The best thing you can do to help a young bird found on the ground is to leave it alone, said a bird expert at Colorado State University.
Chances are the parents are nearby, waiting for humans to leave so they can continue feeding and protecting the fledgling, said Judith Scherpelz, director of the Rocky Mountain Raptor Program at Colorado State’s Veterinary Teaching Hospital.
"We get a lot of immature birds of prey, and other agencies get songbirds and other species, brought in by concerned and well-meaning people who think the young bird’s in trouble because it’s on the ground," Scherpelz said. "That’s possible, but in the vast number of cases the young bird’s okay, the parents are present and the best thing someone can do to help is to do nothing."
With birds on the ground, check for no or few feathers. Birds that are young probably fell or were blown from a nest. If you can spot the nest and it’s accessible, gently return the young bird to it. Since birds have poor senses of smell, Scherpelz said, human scent on their offspring won’t bother them. If the young bird hasn’t been out of the nest for more than about 24 hours, adults probably will continue to care for it if it is replaced with a minimum of disturbance.
On the other hand, an immature bird on the ground with most of its feathers, particularly one who’s flapping, is probably exercising and learning how to fly. The parents are nearby, watching. Again, the best action is no action.
"There’s often a period of a few days to a couple of weeks when a young bird is on the ground, trying to figure out how to fly, and that’s when people think it needs help," Scherpelz said. "That’s when you should just leave it alone."
So when does a young bird need help? It’s a matter of judgement, she said, but clear indications (some requiring patient observation) for human intervention include:
- an obviously injured young bird or one that appears bedraggled after a prolonged rainy period;
- a bird too young to care for itself from a nest that has obviously been destroyed, for example, after a tree has been cut down or a gutter has been cleaned;
- a bird that has obviously been abandoned by its parents. Abandonment isn’t necessarily obvious; look around and watch quietly to make sure the parents are gone, Scherpelz urged.
In addition, Scherpelz offered three tips on helping birds and other wildlife.
- If you bring a bird to authorities, make sure you can describe exactly where the bird was found. The information will help return the bird to the wild.
- Control your pets – especially cats. "In some areas, domestic cats are responsible for up to 80 percent of all deaths of young birds," Scherpelz said. "Keep pets under control, indoors or on a leash.
"Feral cats are a serious problem for birds and for other wildlife, but well-fed, healthy pet cats are stronger, are better hunters and are more likely to kill birds."
- Don’t try to take care of an injured or orphaned bird or other animal on your own, for several reasons.

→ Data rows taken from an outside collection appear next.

theorem State.setFc_keeps (hP : Stable P) {s : State} {st : ℕ} {l : List FcCmd} (h : P s) : P (State.setFc s st l) := by
  unfold State.setFc
  repeat' first
    | with_reducible assumption
    | with_reducible apply State.setStk_keeps hP
    | with_reducible refine ite_keeps (fun _ => ?_) (fun _ => ?_)
    | with_reducible refine fst_ite_keeps (fun _ => ?_) (fun _ => ?_)
    | with_reducible refine snd_ite_keeps (fun _ => ?_) (fun _ => ?_)
    | with_reducible refine List.foldl_keeps ?_ (fun s x h => ?_)
    | with_reducible refine List.foldl_fst_keeps ?_ (fun s x h => ?_)
    | with_reducible refine List.foldl_snd_keeps ?_ (fun s x h => ?_)
    | intro s x h
    | simp only [Stable.mk_iff hP]
    | split
    | dsimp only

theorem State.fcBegin_keeps (hP : Stable P) {s : State} {st : ℕ} (h : P s) : P (State.fcBegin s st) := by
  unfold State.fcBegin
  repeat' first
    | with_reducible assumption
    | with_reducible apply State.setFc_keeps hP
    | with_reducible refine ite_keeps (fun _ => ?_) (fun _ => ?_)
    | with_reducible refine fst_ite_keeps (fun _ => ?_) (fun _ => ?_)
    | with_reducible refine snd_ite_keeps (fun _ => ?_) (fun _ => ?_)
    | with_reducible refine List.foldl_keeps ?_ (fun s x h => ?_)
    | with_reducible refine List.foldl_fst_keeps ?_ (fun s x h => ?_)
    | with_reducible refine List.foldl_snd_keeps ?_ (fun s x h => ?_)
    | intro s x h
    | simp only [Stable.mk_iff hP]
    | split
    | dsimp only

theorem State.fcLeaves_keeps (hP : Stable P) {s : State} {x : FcCmd} (h : P s) : P (State.fcLeaves s x) := by
  unfold State.fcLeaves
  repeat' first
    | with_reducible assumption
    | with_reducible apply State.dieWork_keeps hP
    | with_reducible refine ite_keeps (fun _ => ?_) (fun _ => ?_)
    | with_reducible refine fst_ite_keeps (fun _ => ?_) (fun _ => ?_)
    | with_reducible refine snd_ite_keeps (fun _ => ?_) (fun _ => ?_)
    | with_reducible refine List.foldl_keeps ?_ (fun s x h => ?_)
    | with_reducible refine List.foldl_fst_keeps ?_ (fun s x h => ?_)
    | with_reducible refine List.foldl_snd_keeps ?_ (fun s x h => ?_)
    | intro s x h
    | simp only [Stable.mk_iff hP]
    | split
    | dsimp only

theorem State.fcAnswer_keeps (hP : Stable P) {s : State} {st : ℕ} {d : FcDone} (h : P s) : P (State.fcAnswer s st d) := by
  unfold State.fcAnswer
  repeat' first
    | with_reducible assumption
    | with_reducible apply State.setStk_keeps hP
    | with_reducible refine ite_keeps (fun _ => ?_) (fun _ => ?_)
    | with_reducible refine fst_ite_keeps (fun _ => ?_) (fun _ => ?_)
    | with_reducible refine snd_ite_keeps (fun _ => ?_) (fun _ => ?_)
    | with_reducible refine List.foldl_keeps ?_ (fun s x h => ?_)
    | with_reducible refine List.foldl_fst_keeps ?_ (fun s x h => ?_)
    | with_reducible refine List.foldl_snd_keeps ?_ (fun s x h => ?_)
    | intro s x h
    | simp only [Stable.mk_iff hP]
    | split
    | dsimp only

In the case of virtually all bird species, possession of a wild bird is illegal under federal laws, Scherpelz said. In addition, birds of prey may "imprint" on humans, have no fear of them and see them as a source of food; this could lead birds of prey to fly after – or, from the human perspective, "attack" – people. Such birds pose dangers both to people and to themselves. Providing a proper diet, especially for raptors, is difficult. Surprising as it may seem, a diet of pure meat will cause malnutrition and death.

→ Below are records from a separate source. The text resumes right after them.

-- ==== Sys2Proof/Laws/KeepGraphs.lean ====
section
/-! SUPPORT. What the definitions of Machine/Graphs.lean keep. -/

set_option linter.unusedTactic false
set_option linter.unreachableTactic false

namespace Sys2Proof.Machine

variable {P : State → Prop}

theorem State.writeImages_keeps (hP : Stable P) {s : State} {c : PlaceCommit} (h : P s) : P (State.writeImages s c) := by
  unfold State.writeImages
  repeat' first
    | with_reducible assumption
    | with_reducible apply State.setCore_keeps hP
    | with_reducible refine ite_keeps (fun _ => ?_) (fun _ => ?_)
    | with_reducible refine fst_ite_keeps (fun _ => ?_) (fun _ => ?_)
    | with_reducible refine snd_ite_keeps (fun _ => ?_) (fun _ => ?_)
    | with_reducible refine List.foldl_keeps ?_ (fun s x h => ?_)
    | with_reducible refine List.foldl_fst_keeps ?_ (fun s x h => ?_)
    | with_reducible refine List.foldl_snd_keeps ?_ (fun s x h => ?_)
    | intro s x h
    | simp only [Stable.mk_iff hP]
    | split
    | dsimp only

theorem State.writeScratch_keeps (hP : Stable P) {s : State} {l : List (ℕ × ℕ × List Byte)} (h : P s) : P (State.writeScratch s l) := by
  unfold State.writeScratch
  repeat' first
    | with_reducible assumption
    | with_reducible apply State.setCore_keeps hP
    | with_reducible refine ite_keeps (fun _ => ?_) (fun _ => ?_)
    | with_reducible refine fst_ite_keeps (fun _ => ?_) (fun _ => ?_)
    | with_reducible refine snd_ite_keeps (fun _ => ?_) (fun _ => ?_)
    | with_reducible refine List.foldl_keeps ?_ (fun s x h => ?_)
    | with_reducible refine List.foldl_fst_keeps ?_ (fun s x h => ?_)
    | with_reducible refine List.foldl_snd_keeps ?_ (fun s x h => ?_)
    | intro s x h
    | simp only [Stable.mk_iff hP]
    | split
    | dsimp only

theorem State.issuePlace_keeps (hP : Lasting P) {s : State} {c : PlaceCommit} {g : GraphSt} (h : P s) :
    OptP P (State.issuePlace s c g) := by
  unfold State.issuePlace
  conv => zeta
  split
  · trivial
  · refine State.setFld_keeps hP.stable (State.setPart_keeps hP.stable (State.hostPart_keeps hP ?_))
    split
    · exact h
    · exact State.hostPart_keeps hP h

theorem State.showTable_keeps (hP : Stable P) {s : State} {p : ℕ} {g : ℕ} {old : List Region} {t : List Region} (h : P s) :
    P (State.showTable s p g old t) := by
  unfold State.showTable
  repeat' first
    | with_reducible assumption
    | with_reducible apply State.setFlight_keeps hP
    | with_reducible apply State.setCore_keeps hP
    | with_reducible refine ite_keeps (fun _ => ?_) (fun _ => ?_)
    | with_reducible refine fst_ite_keeps (fun _ => ?_) (fun _ => ?_)
    | with_reducible refine snd_ite_keeps (fun _ => ?_) (fun _ => ?_)
    | with_reducible refine List.foldl_keeps ?_ (fun s x h => ?_)
    | with_reducible refine List.foldl_fst_keeps ?_ (fun s x h => ?_)
    | with_reducible refine List.foldl_snd_keeps ?_ (fun s x h => ?_)
    | intro s x h
    | simp only [Stable.mk_iff hP]
    | split
    | dsimp only

theorem State.requeue_keeps (hP : Stable P) {s : State} {n : ℕ} {t : List Region} (h : P s) : P (State.requeue s n t) := by
  unfold State.requeue
  repeat' first
    | with_reducible assumption
    | with_reducible apply State.setCore_keeps hP
    | with_reducible refine ite_keeps (fun _ => ?_) (fun _ => ?_)
    | with_reducible refine fst_ite_keeps (fun _ => ?_) (fun _ => ?_)
    | with_reducible refine snd_ite_keeps (fun _ => ?_) (fun _ => ?_)
    | with_reducible refine List.foldl_keeps ?_ (fun s x h => ?_)
    | with_reducible refine List.foldl_fst_keeps ?_ (fun s x h => ?_)
    | with_reducible refine List.foldl_snd_keeps ?_ (fun s x h => ?_)
    | intro s x h
    | simp only [Stable.mk_iff hP]
    | split
    | dsimp only

theorem State.releaseHeld_keeps (hP : Stable P) {s : State} {p : ℕ} {g : ℕ} {t : List Region} (h : P s) : P (State.releaseHeld s p g t) := by
  unfold State.releaseHeld
  repeat' first
    | with_reducible assumption
    | with_reducible apply State.requeue_keeps hP
    | with_reducible apply State.setFlight_keeps hP
    | with_reducible refine ite_keeps (fun _ => ?_) (fun _ => ?_)
    | with_reducible refine fst_ite_keeps (fun _ => ?_) (fun _ => ?_)
    | with_reducible refine snd_ite_keeps (fun _ => ?_) (fun _ => ?_)
    | with_reducible refine List.foldl_keeps ?_ (fun s x h => ?_)
    | with_reducible refine List.foldl_fst_keeps ?_ (fun s x h => ?_)
    | with_reducible refine List.foldl_snd_keeps ?_ (fun s x h => ?_)
    | intro s x h
    | simp only [Stable.mk_iff hP]
    | split
    | dsimp only

theorem State.setRoles_keeps (hP : Stable P) {s : State} {p : ℕ} {m : ℕ} (h : P s) : P (State.setRoles s p m) := by
  unfold State.setRoles
  repeat' first
    | with_reducible assumption
    | with_reducible apply State.setPart_keeps hP
    | with_reducible refine ite_keeps (fun _ => ?_) (fun _ => ?_)
    | with_reducible refine fst_ite_keeps (fun _ => ?_) (fun _ => ?_)
    | with_reducible refine snd_ite_keeps (fun _ => ?_) (fun _ => ?_)
    | with_reducible refine List.foldl_keeps ?_ (fun s x h => ?_)
    | with_reducible refine List.foldl_fst_keeps ?_ (fun s x h => ?_)
    | with_reducible refine List.foldl_snd_keeps ?_ (fun s x h => ?_)
    | intro s x h
    | simp only [Stable.mk_iff hP]
    | split
    | dsimp only

theorem State.keepMade_keeps (hP : Stable P) {s : State} {c : PlaceCommit} {g : GraphSt} (h : P s) : P (State.keepMade s c g) :=
  hP s _ rfl rfl rfl h

theorem State.commitPlace_keeps (hP : Lasting P) {s : State} {c : PlaceCommit} {g : GraphSt} (h : P s) :
    OptP P (State.commitPlace s c g) := by
  unfold State.commitPlace
  conv => zeta
  split
  · trivial
  · split
    · trivial
    · rename_i t he
      have ht : P t := OptP.get he (State.issuePlace_keeps hP
        (State.writeScratch_keeps hP.stable (State.writeImages_keeps hP.stable (State.keepMade_keeps hP.stable h))))
      exact State.releaseHeld_keeps hP.stable (State.setRoles_keeps hP.stable (State.showTable_keeps hP.stable
        (State.setGraph_keeps hP.stable ht)))

theorem State.takeFrames_keeps (hP : Lasting P) {s : State} {fs : List (ℕ × ℕ)} {p : ℕ} {use : FrameUse} (h : P s) :
    P (State.takeFrames s fs p use) := by
  unfold State.takeFrames
  repeat' first
    | with_reducible assumption
    | with_reducible apply State.setMem_keeps hP
    | with_reducible apply State.setFrame_keeps hP.stable
    | with_reducible refine ite_keeps (fun _ => ?_) (fun _ => ?_)
    | with_reducible refine fst_ite_keeps (fun _ => ?_) (fun _ => ?_)
    | with_reducible refine snd_ite_keeps (fun _ => ?_) (fun _ => ?_)
    | with_reducible refine List.foldl_keeps ?_ (fun s x h => ?_)
    | with_reducible refine List.foldl_fst_keeps ?_ (fun s x h => ?_)
    | with_reducible refine List.foldl_snd_keeps ?_ (fun s x h => ?_)
    | intro s x h
    | exact fun hw => Memory.wf_writeN hw
    | exact fun hw => Memory.wf_writeN (wf_zeroRange hw)
    | exact fun hw => wf_zeroRange hw
    | exact fun hw => wf_copyRange hw
    | exact fun hw => Memory.wf_writeAll hw
    | simp only [Stable.mk_iff hP.stable]
    | split
    | dsimp only

theorem State.releaseFrames_keeps (hP : Stable P) {s : State} {fs : List (ℕ × ℕ)} (h : P s) : P (State.releaseFrames s fs) := by
  unfold State.releaseFrames
  repeat' first
    | with_reducible assumption
    | with_reducible apply State.setFrame_keeps hP
    | with_reducible refine ite_keeps (fun _ => ?_) (fun _ => ?_)
    | with_reducible refine fst_ite_keeps (fun _ => ?_) (fun _ => ?_)
    | with_reducible refine snd_ite_keeps (fun _ => ?_) (fun _ => ?_)
    | with_reducible refine List.foldl_keeps ?_ (fun s x h => ?_)
    | with_reducible refine List.foldl_fst_keeps ?_ (fun s x h => ?_)
    | with_reducible refine List.foldl_snd_keeps ?_ (fun s x h => ?_)
    | intro s x h
    | simp only [Stable.mk_iff hP]
    | split
    | dsimp only

theorem State.dropBgs_keeps (hP : Stable P) {s : State} {gone : BgOp → Bool} (h : P s) : P (State.dropBgs s gone) := by
  unfold State.dropBgs
  repeat' first
    | with_reducible assumption
    | with_reducible apply State.releaseFrames_keeps hP
    | with_reducible refine ite_keeps (fun _ => ?_) (fun _ => ?_)
    | with_reducible refine fst_ite_keeps (fun _ => ?_) (fun _ => ?_)
    | with_reducible refine snd_ite_keeps (fun _ => ?_) (fun _ => ?_)
    | with_reducible refine List.foldl_keeps ?_ (fun s x h => ?_)
    | with_reducible refine List.foldl_fst_keeps ?_ (fun s x h => ?_)
    | with_reducible refine List.foldl_snd_keeps ?_ (fun s x h => ?_)
    | intro s x h
    | simp only [Stable.mk_iff hP]
    | split
    | dsimp only

theorem State.fillShards_keeps (hP : Lasting P) {s : State} {p : ℕ} {fs : List (ℕ × ℕ)} {data : List (List Byte)} (h : P s) :
    P (State.fillShards s p fs data) := by
  unfold State.fillShards
  repeat' first
    | with_reducible assumption
    | with_reducible apply State.putStack_keeps hP
    | with_reducible refine ite_keeps (fun _ => ?_) (fun _ => ?_)
    | with_reducible refine fst_ite_keeps (fun _ => ?_) (fun _ => ?_)
    | with_reducible refine snd_ite_keeps (fun _ => ?_) (fun _ => ?_)
    | with_reducible refine List.foldl_keeps ?_ (fun s x h => ?_)
    | with_reducible refine List.foldl_fst_keeps ?_ (fun s x h => ?_)
    | with_reducible refine List.foldl_snd_keeps ?_ (fun s x h => ?_)
    | intro s x h
    | simp only [Stable.mk_iff hP.stable]
    | split
    | dsimp only

end Sys2Proof.Machine
end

State laws require that indigenous wildlife in trouble be taken directly to rehabilitation authorities, and excessive handling of a bird or other wildlife can transmit disease to humans.
If you’re sure the bird or other animal is really in need, cover it with a coat, towel or other cloth. Don’t feed or water young creatures; place in a ventilated box or bag. Put a baby bird in a small container lined with paper towel or tissue for support and transport it to a wildlife rehabilitation facility.
If a bird needs help, get it from experts. Along the northern Front Range, bring injured or abandoned raptors (for example, American kestrels, great horned owls and screech owls) to Colorado State’s Veterinary Teaching Hospital, 300 Drake Ave., Fort Collins.
Other injured or abandoned wildlife can be taken to the Humane Society for Larimer County, 6317 Kyle Ave., Fort Collins, for care by Wildkind, the Humane Society’s wildlife rehabilitation program. If you find wildlife, call (970) 226-3647; after hours, leave a message.
Scherpelz suggests that in other locales, people finding injured birds or wildlife might check with the Human Society, the local Audubon Society or the state’s division of wildlife for further assistance. They can often provide advice or referrals.
"There are ethical issues involved," Scherpelz said. "Some people feel that interfering with any wild animal is unethical and that nature should take its course. Others think human development has caused many of the problems that wildlife face and that it’s our responsibility to intervene and care for them.
"But, when in doubt, let the bird or animal alone – you’re probably doing it, and its parents, a favor."